* **Exercise details**: Output every entry exactly, from the first line to the last.

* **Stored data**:
/-- What FILL_SET leaves at its slot (R40, R51, R55, R57). -/
theorem State.slot_fillSet (hc : (s.slot k).configured = true) :
    ((s.fillSet k v).slot k).fill = { (s.slot k).fill with
        e := min v (s.slot k).record.vCap
        f := (s.slot k).record.fillOf (min v (s.slot k).record.vCap)
        h := (s.slot k).record.headroom (min v (s.slot k).record.vCap)
        hf := hoursToFull ((s.slot k).record.headroom (min v (s.slot k).record.vCap)) (s.slot k).fill.fr }
      ∧ ((s.fillSet k v).slot k).bars.unmeasured = false
      ∧ ((s.fillSet k v).slot k).bars.full = (s.slot k).fullAt ((s.fillSet k v).slot k).fill.f
      ∧ ((s.fillSet k v).slot k).record = (s.slot k).record ∧ ((s.fillSet k v).slot k).lines = (s.slot k).lines := by
  have followed := State.slot_followed (s := s.overwritten k v) (k := k)
    (by rw [State.slot_overwritten]; exact (SlotUnit.withBar_configured ..).trans hc)
  have bars := SlotUnit.overwritten_bars (v := v) hc
  have record : ((s.slot k).overwritten v).record = (s.slot k).record := SlotUnit.withBar_record ..
  rw [← State.fillSet_eq, State.slot_overwritten] at followed
  refine ⟨followed.fill, ?_, ?_, followed.record.trans record, followed.lines.trans (SlotUnit.withBar_lines ..)⟩
  · have unmeasured := followed.has .unmeasured (by decide) (by decide) (by decide)
    rw [bars, BarSet.has_put_same] at unmeasured
    exact unmeasured
  · rw [followed.full, followed.fill]
    unfold SlotUnit.fullAt
    rw [record, bars]
    rfl

theorem State.slot_fillSet_other (s : State) (v : Nat) (h : j ≠ k) :
    ((s.fillSet k v).slot j).fill = (s.slot j).fill ∧ ((s.fillSet k v).slot j).record = (s.slot j).record
      ∧ ((s.fillSet k v).slot j).lines = (s.slot j).lines ∧ ((s.fillSet k v).slot j).locks = (s.slot j).locks := by
  have followed := (s.overwritten k v).slot_followed_other h
  rw [State.slot_overwritten_other s v h] at followed
  exact followed

/-- The thresholds of FULL, read off its evaluation (R51). -/
theorem SlotUnit.fullAt_iff (u : SlotUnit) (f : Nat) :
    u.fullAt f = true ↔ u.record.tFull ≤ f ∨ u.bars.full = true ∧ u.record.tReopen ≤ f := by
  simp [SlotUnit.fullAt]

/-! ## The request (R2, R3, R57) -/

theorem exec_fillSet {pl : List Byte} (hl : pl.length = 5) (h : s.offers .office (frameOf 0x0B tag pl)) :
    exec (.fillSet .office) s = .next ((s.popRequest .office (frameOf 0x0B tag pl)).fillSetRequest
      { port := .office, kind := BitVec.ofNat 8 0x0B, tag := tag, payload := pl }) :=
  congrArg _ (State.takeKind_offers _ h (by omega) rfl (by decide) (by decide) rfl (by simp [hl, RequestKind.admits]))

theorem State.fillSetRequest_badField (h : s.configuredSlot x = none) : s.fillSetRequest x = s.refuse x .badField := by
  unfold State.fillSetRequest
  rw [h]

theorem State.fillSetRequest_sets (h : s.configuredSlot x = some k) (hv : u32At x.payload 1 = v) :
    s.fillSetRequest x = (s.fillSet k v).answer x .ok
      (encSlot k ++ u16 ((s.fillSet k v).slot k).fill.e ++ u16 ((s.fillSet k v).slot k).fill.f) := by
  unfold State.fillSetRequest
  rw [h, hv]

/-- The value of a FILL_SET reads back (R187). -/
theorem u32At_encSlot_u32 (k : Slot) (h : v < 4294967296) : u32At (encSlot k ++ u32 v) 1 = v := by
  simp [encSlot, u8, u32, u32At, u16At, byteAt]
  omega

theorem exec_fillSet_sets (h : s.offers .office (frameOf 0x0B tag (encSlot k ++ u32 v))) (hv : v < 4294967296)
    (hc : (s.slot k).configured = true) :
    let u := (s.popRequest .office (frameOf 0x0B tag (encSlot k ++ u32 v))).fillSet k v
    exec (.fillSet .office) s = .next (u.answer
      { port := .office, kind := BitVec.ofNat 8 0x0B, tag := tag, payload := encSlot k ++ u32 v } .ok
      (encSlot k ++ u16 (u.slot k).fill.e ++ u16 (u.slot k).fill.f)) := by
  have named : ({ port := .office, kind := BitVec.ofNat 8 0x0B, tag := tag, payload := encSlot k ++ u32 v } : Taken).slot
      = some k := Taken.slot_encSlot rfl
  exact (exec_fillSet rfl h).trans (congrArg _ (State.fillSetRequest_sets
    (State.configuredSlot_of_slot named (by simpa using hc)) (u32At_encSlot_u32 k hv)))

/-- The demand queue follows the value (R53, R55, R57). -/
theorem State.fillSet_demandFollows {f q : List Byte} {st : Status} (hc : (s.slot k).configured = true)
    (hu : (s.popRequest .office f).fillSet k v = u) : s.demandFollows (u.answer x st q) k := by
  have estimated := (s.popRequest .office f).estimated_overwritten k v
  have demand := (s.popRequest .office f).overwritten_demand k v
  have slot := (s.popRequest .office f).slot_overwritten k v
  have before := estimated.grown.outbox .office
  have run := estimated.calm.run
  have popped := congrArg State.run (s.popRequest_of_ne_crew (p := .office) (by decide) f)
  rw [State.slot_popRequest] at slot
  rw [State.popRequest_outbox] at before
  rw [State.popRequest_demand] at demand
  rw [State.fillSet_eq] at hu
  generalize (s.popRequest .office f).overwritten k v = a at hu slot before demand run
  subst hu
  refine State.Evaluated.demandFollows (State.evaluated_followed (a := a) demand (run.trans popped) before ?_ ?_
    (State.answer_outbox _ x .office st q) (State.answer_demand ..) ?_ (State.slot_congr (State.answer_slots ..) k))
  · rw [slot]
    rfl
  · rw [slot, SlotUnit.overwritten_bars hc]
    rfl
  · unfold State.stamp
    rw [State.answer_clock, (a.calm_followed k).clock]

* **Task solution**:
/-- What FILL_SET leaves at its slot (R40, R51, R55, R57). -/
theorem State.slot_fillSet (hc : (s.slot k).configured = true) :
    ((s.fillSet k v).slot k).fill = { (s.slot k).fill with
        e := min v (s.slot k).record.vCap
        f := (s.slot k).record.fillOf (min v (s.slot k).record.vCap)
        h := (s.slot k).record.headroom (min v (s.slot k).record.vCap)
        hf := hoursToFull ((s.slot k).record.headroom (min v (s.slot k).record.vCap)) (s.slot k).fill.fr }
      ∧ ((s.fillSet k v).slot k).bars.unmeasured = false
      ∧ ((s.fillSet k v).slot k).bars.full = (s.slot k).fullAt ((s.fillSet k v).slot k).fill.f
      ∧ ((s.fillSet k v).slot k).record = (s.slot k).record ∧ ((s.fillSet k v).slot k).lines = (s.slot k).lines := by
  have followed := State.slot_followed (s := s.overwritten k v) (k := k)
    (by rw [State.slot_overwritten]; exact (SlotUnit.withBar_configured ..).trans hc)
  have bars := SlotUnit.overwritten_bars (v := v) hc
  have record : ((s.slot k).overwritten v).record = (s.slot k).record := SlotUnit.withBar_record ..
  rw [← State.fillSet_eq, State.slot_overwritten] at followed
  refine ⟨followed.fill, ?_, ?_, followed.record.trans record, followed.lines.trans (SlotUnit.withBar_lines ..)⟩
  · have unmeasured := followed.has .unmeasured (by decide) (by decide) (by decide)
    rw [bars, BarSet.has_put_same] at unmeasured
    exact unmeasured
  · rw [followed.full, followed.fill]
    unfold SlotUnit.fullAt
    rw [record, bars]
    rfl

theorem State.slot_fillSet_other (s : State) (v : Nat) (h : j ≠ k) :
    ((s.fillSet k v).slot j).fill = (s.slot j).fill ∧ ((s.fillSet k v).slot j).record = (s.slot j).record
      ∧ ((s.fillSet k v).slot j).lines = (s.slot j).lines ∧ ((s.fillSet k v).slot j).locks = (s.slot j).locks := by
  have followed := (s.overwritten k v).slot_followed_other h
  rw [State.slot_overwritten_other s v h] at followed
  exact followed

/-- The thresholds of FULL, read off its evaluation (R51). -/
theorem SlotUnit.fullAt_iff (u : SlotUnit) (f : Nat) :
    u.fullAt f = true ↔ u.record.tFull ≤ f ∨ u.bars.full = true ∧ u.record.tReopen ≤ f := by
  simp [SlotUnit.fullAt]

/-! ## The request (R2, R3, R57) -/

theorem exec_fillSet {pl : List Byte} (hl : pl.length = 5) (h : s.offers .office (frameOf 0x0B tag pl)) :
    exec (.fillSet .office) s = .next ((s.popRequest .office (frameOf 0x0B tag pl)).fillSetRequest
      { port := .office, kind := BitVec.ofNat 8 0x0B, tag := tag, payload := pl }) :=
  congrArg _ (State.takeKind_offers _ h (by omega) rfl (by decide) (by decide) rfl (by simp [hl, RequestKind.admits]))

theorem State.fillSetRequest_badField (h : s.configuredSlot x = none) : s.fillSetRequest x = s.refuse x .badField := by
  unfold State.fillSetRequest
  rw [h]

theorem State.fillSetRequest_sets (h : s.configuredSlot x = some k) (hv : u32At x.payload 1 = v) :
    s.fillSetRequest x = (s.fillSet k v).answer x .ok
      (encSlot k ++ u16 ((s.fillSet k v).slot k).fill.e ++ u16 ((s.fillSet k v).slot k).fill.f) := by
  unfold State.fillSetRequest
  rw [h, hv]

/-- The value of a FILL_SET reads back (R187). -/
theorem u32At_encSlot_u32 (k : Slot) (h : v < 4294967296) : u32At (encSlot k ++ u32 v) 1 = v := by
  simp [encSlot, u8, u32, u32At, u16At, byteAt]
  omega

theorem exec_fillSet_sets (h : s.offers .office (frameOf 0x0B tag (encSlot k ++ u32 v))) (hv : v < 4294967296)
    (hc : (s.slot k).configured = true) :
    let u := (s.popRequest .office (frameOf 0x0B tag (encSlot k ++ u32 v))).fillSet k v
    exec (.fillSet .office) s = .next (u.answer
      { port := .office, kind := BitVec.ofNat 8 0x0B, tag := tag, payload := encSlot k ++ u32 v } .ok
      (encSlot k ++ u16 (u.slot k).fill.e ++ u16 (u.slot k).fill.f)) := by
  have named : ({ port := .office, kind := BitVec.ofNat 8 0x0B, tag := tag, payload := encSlot k ++ u32 v } : Taken).slot
      = some k := Taken.slot_encSlot rfl
  exact (exec_fillSet rfl h).trans (congrArg _ (State.fillSetRequest_sets
    (State.configuredSlot_of_slot named (by simpa using hc)) (u32At_encSlot_u32 k hv)))

/-- The demand queue follows the value (R53, R55, R57). -/
theorem State.fillSet_demandFollows {f q : List Byte} {st : Status} (hc : (s.slot k).configured = true)
    (hu : (s.popRequest .office f).fillSet k v = u) : s.demandFollows (u.answer x st q) k := by
  have estimated := (s.popRequest .office f).estimated_overwritten k v
  have demand := (s.popRequest .office f).overwritten_demand k v
  have slot := (s.popRequest .office f).slot_overwritten k v
  have before := estimated.grown.outbox .office
  have run := estimated.calm.run
  have popped := congrArg State.run (s.popRequest_of_ne_crew (p := .office) (by decide) f)
  rw [State.slot_popRequest] at slot
  rw [State.popRequest_outbox] at before
  rw [State.popRequest_demand] at demand
  rw [State.fillSet_eq] at hu
  generalize (s.popRequest .office f).overwritten k v = a at hu slot before demand run
  subst hu
  refine State.Evaluated.demandFollows (State.evaluated_followed (a := a) demand (run.trans popped) before ?_ ?_
    (State.answer_outbox _ x .office st q) (State.answer_demand ..) ?_ (State.slot_congr (State.answer_slots ..) k))
  · rw [slot]
    rfl
  · rw [slot, SlotUnit.overwritten_bars hc]
    rfl
  · unfold State.stamp
    rw [State.answer_clock, (a.calm_followed k).clock]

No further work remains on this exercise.